Work to be completed
Look through the listing below for the word "most" and copy every line where it occurs.

Supplied material
-- ==== Sys2Proof/WellFormed.lean ====
section
/-! DEFINITION. Which commands are well formed: every operand lies in the range that the spec gives its field. The
meanings are total and do not rely on it; the statements that need a range name the check. -/

namespace Sys2Proof

/-- A list of byte enables fits an access of `n` bytes. -/
def fits (n be value : Nat) : Bool := decide (be < 2 ^ n) && decide (value < 2 ^ (8 * n))

/-- A BAR0 write: a function number of R109, an offset in the 4 MiB of BAR0, and an access of 1 to 64 bytes. -/
def RegAcc.wf (a : RegAcc) : Bool :=
  decide (a.func < 64) && decide (a.off < 2 ^ 22) && decide (0 < a.size) && decide (a.size ≤ 64) && fits a.size a.be a.value

/-- A BAR2 write: a function number, an offset in the 8 MiB of BAR2, 1 to 64 bytes (R113). -/
def Bar2Write.wf (a : Bar2Write) : Bool :=
  decide (a.func < 64) && decide (a.off < 2 ^ 23) && decide (0 < a.len) && decide (a.len ≤ 64) && fits a.len a.be a.value

/-- An admin command comes from a function's queue and carries its opcode (R177). -/
def AdminCmd.wf (c : AdminCmd) (op : Nat) : Bool := decide (c.func < 64) && c.raw.field 0 8 == op

/-- A request identity (R89). -/
def ReqId.wf (i : ReqId) : Bool := decide (i.src < 2 ^ 20) && decide (i.tag < 2 ^ 17) && decide (i.epoch < 256)

/-- The header fields of a packet fit the bits of R514, the extension is a whole number of 8-byte words of at most 7
(EXTLEN has 3 bits), and the payload is at most 512 bytes (R513). -/
def Pkt.wf (p : Pkt) : Bool :=
  decide (p.dest < 2 ^ 20) && decide (p.src < 2 ^ 20) && decide (p.ptype < 256) && decide (p.tclass < 8) && decide (p.hops < 16) &&
  decide (p.attempt < 8) && decide (p.tag < 2 ^ 17) && decide (p.epoch < 256) && decide (p.via < 32) &&
  decide (p.plabel < 1024) && decide (p.sentAgo < 2 ^ 21) && decide (p.age < 2 ^ 20) && decide (p.txtime < 2 ^ 32) &&
  decide (p.status < 256) && decide (p.sub < 256) && decide (p.vc < 8) && decide (p.ext.length % 8 = 0) &&
  decide (p.ext.length ≤ 56) && decide (p.payload.length ≤ 512)

/-- A request's packet is well formed and it arrived on a fabric port, or is served locally. -/
def Req.wf (r : Req) : Bool := r.pkt.wf && (r.loc || decide (r.port < 72))

/-- A flit: the widths of R488 and a body of 56 bytes. -/
def Flit.wf (f : Flit) : Bool :=
  decide (f.kind < 8) && decide (f.vc < 8) && decide (f.seq < 4096) && decide (f.ackseq < 4096) && decide (f.crvc < 8) &&
  decide (f.crcum < 2048) && decide (f.crc < 2 ^ 16) && decide (f.body.length = 56)

/-- A mirror frame: the widths of R525. -/
def MFrame.wf (f : MFrame) : Bool :=
  decide (f.kind < 256) && decide (f.seq < 2 ^ 16) && decide (f.ackseq < 2 ^ 16) && decide (f.lane < 16)

/-- A work queue number (R35). -/
def wqWf (q : Nat) : Bool := decide (q < 262144)
/-- A descriptor count (R144). -/
def cntWf (c : Nat) : Bool := decide (c < 2 ^ 32)
/-- A request tag (R89). -/
def tagWf (t : Nat) : Bool := decide (t < 2 ^ 17)
/-- A fabric port (R482). -/
def portWf (p : Nat) : Bool := decide (p < 72)
/-- A fabric lane. -/
def laneWf (l : Nat) : Bool := decide (l < 72)
/-- An engine number (R35). -/
def engineWf (e : Nat) : Bool := decide (e < 288)
/-- The window capacity of a site record is a multiple of 256 MiB and at most 256 TiB (R117). -/
def siteWf (r : SiteRec) : Bool := r.winCap % 2 ^ 28 == 0 && decide (r.winCap ≤ 2 ^ 48)
/-- Bytes that the host stored lie in the 64-bit address space. -/
def storesWf (l : List Host.Cell) : Bool := l.all (fun c => decide (c.1 < 2 ^ 64))

/-- An error names a unit that exists: a GDDR7 channel 0 to 7, an engine 0 to 287, an input or output port of the crossbar. -/
def CritState.wf (c : CritState) : Bool :=
  match c with
  | .memCorrected k => decide (k < 8)
  | .memUe k a => decide (k < 8) && decide (a < 2 ^ 64)
  | .engParity e w => decide (e < 288) && decide (w < 2 ^ 64)
  | .xbarIn p v _ => decide (p ≤ 72) && decide (v < 8)
  | .xbarOut p v _ => decide (p ≤ 72) && decide (v < 8)
  | _ => true

/-- A command is well formed. -/
def Instr.wf : Instr → Bool
  | .regWrite a => a.wf
  | .tailDoorbell w st => w.wf && storesWf st
  | .headDoorbell w => w.wf
  | .keyRightsWrite w => w.wf
  | .adminTailDoorbell f t st _ => decide (f < 64) && cntWf t && storesWf st
  | .adminHeadDoorbell f h => decide (f < 64) && cntWf h
  | .adminQueueEnable f => decide (f < 64)
  | .adminQueueDisable f => decide (f < 64)
  | .fenceRead a => decide (a.func < 64) && decide (a.size ≤ 8)
  | .windowEnable d g => decide (d < 4) && decide (g < 64)
  | .xltExclWrite n i v => decide (n < 8) && decide (i < 4) && decide (v < 2 ^ 32)
  | .watchdogKick v => decide (v < 2 ^ 32)
  | .blockResetCluster c _ => decide (c < 18)
  | .blockResetGddr7Controller k _ => decide (k < 8)
  | .blockResetLaneBlock b _ => decide (b < 9)
  | .blockIdle c => decide (c < 256)
  | .blockIdleTimeout c => decide (c < 256)
  | .pmuLoad g => decide (g < 18)
  | .pmuTagSeed v => decide (v < 2 ^ 32)
  | .revoke m => decide (m < 16)
  | .faultInject v => decide (v < 2 ^ 32)
  | .portEnable p w d g => portWf p && decide (w < 8) && decide (d < 4) && decide (g < 32)
  | .portDisable p => portWf p
  | .cxlSetTimestamp v => decide (v < 2 ^ 64)
  | .hdmDecoderCommit d b sz _ => decide (d < 4) && decide (b < 2 ^ 64) && decide (sz < 2 ^ 64)
  | .cxlMemRead _ h => decide (h < 2 ^ 64) && decide (h % 64 = 0)
  | .cxlMemWrite _ h d m => decide (h < 2 ^ 64) && decide (h % 64 = 0) && decide (d.length = 64) && decide (m < 2 ^ 64)
  | .msixUnmask f v => decide (f < 64) && decide (v < if f = 0 then 2048 else 64)
  | .flrVf f => decide (0 < f) && decide (f < 64)
  | .vfEnable n => decide (0 < n) && decide (n < 64)
  | .clusterSelftestDone c _ => decide (c < 18)
  | .memTrainDone k _ => decide (k < 8)
  | .lbCalibrationDone b _ => decide (b < 9)
  | .turn e => engineWf e
  | .steal e _ => engineWf e
  | .targetTurn e _ => engineWf e
  | .descriptorFetchDone q c _ => wqWf q && cntWf c
  | .payloadReadDone q _ => wqWf q
  | .nop q _ => wqWf q
  | .put q _ => wqWf q
  | .get q _ => wqWf q
  | .send q _ => wqWf q
  | .recv q _ => wqWf q
  | .fadd64 q _ => wqWf q
  | .swap64 q _ => wqWf q
  | .cas64 q _ => wqWf q
  | .fadd128 q _ => wqWf q
  | .swap128 q _ => wqWf q
  | .cas128 q _ => wqWf q
  | .cfadd64 q _ => wqWf q
  | .collReduce q _ => wqWf q
  | .collVote q _ => wqWf q
  | .collBarrier q _ => wqWf q
  | .lockAcquire q _ => wqWf q
  | .lockTry q _ => wqWf q
  | .lockRelease q _ => wqWf q
  | .configWq c => c.wf 0x01
  | .enableWq c => c.wf 0x02
  | .disableWq c => c.wf 0x03
  | .drainComplete q => wqWf q
  | .resetWq c => c.wf 0x04
  | .suspendWq c => c.wf 0x05
  | .resumeWq c => c.wf 0x06
  | .queryWq c => c.wf 0x07
  | .setShaper c => c.wf 0x08
  | .configCq c => c.wf 0x09
  | .configEq c => c.wf 0x0A
  | .setVfAllot c => c.wf 0x10
  | .registerRegion c => c.wf 0x11
  | .revokeRegion c => c.wf 0x12
  | .revokeComplete i => decide (i < 2 ^ 25)
  | .queryRegion c => c.wf 0x13
  | .mapWindow c _ => c.wf 0x18
  | .unmapWindow c => c.wf 0x19
  | .invalidateXlt c => c.wf 0x20
  | .collSetup c _ => c.wf 0x28
  | .collSetupComplete k => decide (k < 4096)
  | .collTeardown c => c.wf 0x29
  | .collTeardownComplete k => decide (k < 4096)
  | .pisteSetup c => c.wf 0x30
  | .pisteTeardown c => c.wf 0x31
  | .lockConfig c => c.wf 0x38
  | .lockForceRelease c => c.wf 0x39
  | .twinConfig c => c.wf 0x40
  | .getLog c => c.wf 0x48
  | .fwUpdate c _ => c.wf 0x49
  | .retransmit t => tagWf t
  | .unknownOutcome t => tagWf t
  | .tagRelease t => tagWf t
  | .dupEntryExpire i => i.wf
  | .sendDeadline q c => wqWf q && cntWf c
  | .reassemblyTimeout i => i.wf
  | .putPacket r => r.wf
  | .getPacket r => r.wf
  | .atomicPacket r => r.wf
  | .sendPacket r => r.wf
  | .wrdPacket r => r.wf
  | .wwrPacket r => r.wf
  | .linvPacket r => r.wf
  | .lockopAcquire r => r.wf
  | .lockopTry r => r.wf
  | .lockopRelease r => r.wf
  | .lockopCancel r => r.wf
  | .lockopProbe r => r.wf
  | .lgrantPacket r => r.wf
  | .collContribution r => r.wf
  | .collResult r => r.wf
  | .collProbe r => r.wf
  | .collMergedRequest r => r.wf
  | .pmarkPacket r => r.wf
  | .respPacket p k => portWf p && k.wf
  | .linvAck t => tagWf t
  | .grantAnswer t st => tagWf t && decide (st < 256)
  | .grantTimeout t => tagWf t
  | .collProbeTimer k _ => decide (k < 4096)
  | .counterBatchSend k => decide (k < 4096)
  | .constituentExpire k => decide (k < 4096)
  | .leaseExpire _ r _ => decide (r < 2 ^ 24)
  | .transitPacket p k => portWf p && k.wf
  | .escwaitExpire p v => decide (p < 73) && decide (v < 8)
  | .lnotice p k => portWf p && k.wf
  | .psetup p k => portWf p && k.wf
  | .pconfirm p k => portWf p && k.wf
  | .preject p k => portWf p && k.wf
  | .pbreak p k => portWf p && k.wf
  | .pisteSetupTimeout n => decide (n < 1024)
  | .pisteTeardownTimeout n => decide (n < 1024)
  | .lprobe p k => portWf p && k.wf
  | .lanswer p k => portWf p && k.wf
  | .oreset p k => portWf p && k.wf
  | .livenessTimeout dg => decide (dg < 18)
  | .aliasPkt p k => portWf p && k.wf
  | .trainingFrame l c i => laneWf l && decide (c < 2 ^ 64) && decide (i < 2 ^ 64)
  | .signalDetect p => portWf p
  | .eqComplete p => portWf p
  | .deskewLock p => portWf p
  | .initFlit p f => portWf p && f.wf && laneWf f.lane
  | .eqTimeout p => portWf p
  | .trainTimeout p => portWf p
  | .holdoffExpire p => portWf p
  | .retrainFlit p f => portWf p && f.wf && laneWf f.lane
  | .retrainRepeat p => portWf p
  | .retrainComplete p _ => portWf p
  | .retrainTimeout p => portWf p
  | .dataFlit p f l _ => portWf p && f.wf && laneWf l
  | .idleFlit p f => portWf p && f.wf && laneWf f.lane
  | .nakFlit p f => portWf p && f.wf && laneWf f.lane
  | .badFlit p b => portWf p && laneWf b.lane && b.fl.wf
  | .replayTimeout p => portWf p
  | .nakHoldExpire p => portWf p
  | .laneSignalLoss l => laneWf l
  | .tsxSend p => portWf p
  | .tsxFlit p f _ => portWf p && f.wf && laneWf f.lane
  | .neighbourTimeStale p => portWf p
  | .timeAlarm n => decide (n < 4)
  | .signalDetectWake l => laneWf l
  | .paceWindow l => decide (l.length = 36) && l.all (fun r => decide (r < 65536))
  | .mirBackchannelBlock a b c => decide (a < 256) && decide (b < 256) && decide (c < 256)
  | .record f => f.wf
  | .mirNak f => f.wf
  | .mirIdle f => f.wf
  | .heartbeat f => f.wf
  | .unpairFrame f => f.wf
  | .handoverFrame f => f.wf
  | .faultWindowEnd k => decide (k < 548)
  | .cxlGetLog _ _ _ => true
  | .cxlGetEventRecords l => decide (l < 4)
  | .cxlClearEventRecords l _ => decide (l < 4)
  | .cxlUnsupportedCommand o => decide (o < 65536)
  | .nccEnable => true
  | .nccDisable => true
  | .nccInitDone => true
  | .xltDisable => true
  | .timeStep => true
  | .standby => true
  | .avsEnable => true
  | .blockResetQueueManager _ => true
  | .blockResetTranslationUnit _ => true
  | .blockResetLockUnit _ => true
  | .blockResetCollectiveUnit _ => true
  | .blockResetMirrorUnit _ => true
  | .blockResetNearCache _ => true
  | .blockResetSteward _ => true
  | .mirLinkEnable => true
  | .unpair => true
  | .release => true
  | .handover => true
  | .pmuStart => true
  | .pmuStop => true
  | .newchal => true
  | .unlock => true
  | .floor => true
  | .fuseWriteDone => true
  | .safeStateClear => true
  | .cxlIdentifyMemoryDevice => true
  | .cxlGetSupportedLogs => true
  | .cxlGetHealthInfo => true
  | .cxlGetTimestamp => true
  | .hostLinkUp _ _ _ _ => true
  | .l0pWidthChange _ => true
  | .dlDown => true
  | .hotReset => true
  | .perstAssert => true
  | .perstDeassert => true
  | .flrPf => true
  | .powerOnReset => true
  | .watchdogExpire => true
  | .stewardBoot b => siteWf b.slotA.site && siteWf b.slotB.site
  | .nvWriteDone => true
  | .ctxpoolReady => true
  | .dstateReady => true
  | .shaperRefill => true
  | .unmapWindowComplete _ => true
  | .invalidateXltComplete _ => true
  | .pairingComplete => true
  | .twinConfigTimeout => true
  | .fwUpdateComplete _ _ _ => true
  | .ccBasePeriod => true
  | .lockProbeTimer _ => true
  | .waitingRecordExpire _ => true
  | .leaseStartWaitEnd _ => true
  | .windowBudgetExpire _ => true
  | .windowSettleExpire _ => true
  | .lnoticeRefresh => true
  | .oresetRepeat => true
  | .aliasRepeat => true
  | .aliasedTimeout => true
  | .errorWindow => true
  | .refLost => true
  | .ppsEdge => true
  | .ppsInputLost => true
  | .ppsOutPulse => true
  | .standbyPowerDown => true
  | .railenSequence => true
  | .avsTransactionDone _ _ => true
  | .junctionHot _ => true
  | .hostUncorr _ => true
  | .mirClockDetect => true
  | .mirLanesLocked => true
  | .mirCommaAligned => true
  | .mirTuneDone => true
  | .mirTrainTimeout => true
  | .mirDownExpire => true
  | .mirReplayTimeout => true
  | .heartbeatSend => true
  | .mirReadyTimeout => true
  | .twinFailDeclare => true
  | .takeoverComplete => true
  | .twinIsolate => true
  | .fenceWindowExpire => true
  | .handoverRepeat => true
  | .faultMessage => true
  | .faultLogWrite => true
  | .ringFlitUe _ _ words v => decide (words.length = 8) && (match v with | .critical c => c.wf | _ => true)
  | .critStateUe c => c.wf
  | .bwWindowEnd => true
  | .walkReadDone _ _ => true
  | .adCasDone _ _ => true
  | .xltEntryAged _ => true
  | .hostResetComplete => true
  | .referencePresent => true
  | .configurationWrite _ => true
  | .junctionCool _ => true
  | .cdatDoeRequest _ => true

end Sys2Proof
end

Reply
/-- The header fields of a packet fit the bits of R514, the extension is a whole number of 8-byte words of at most 7
(EXTLEN has 3 bits), and the payload is at most 512 bytes (R513). -/
/-- The window capacity of a site record is a multiple of 256 MiB and at most 256 TiB (R117). -/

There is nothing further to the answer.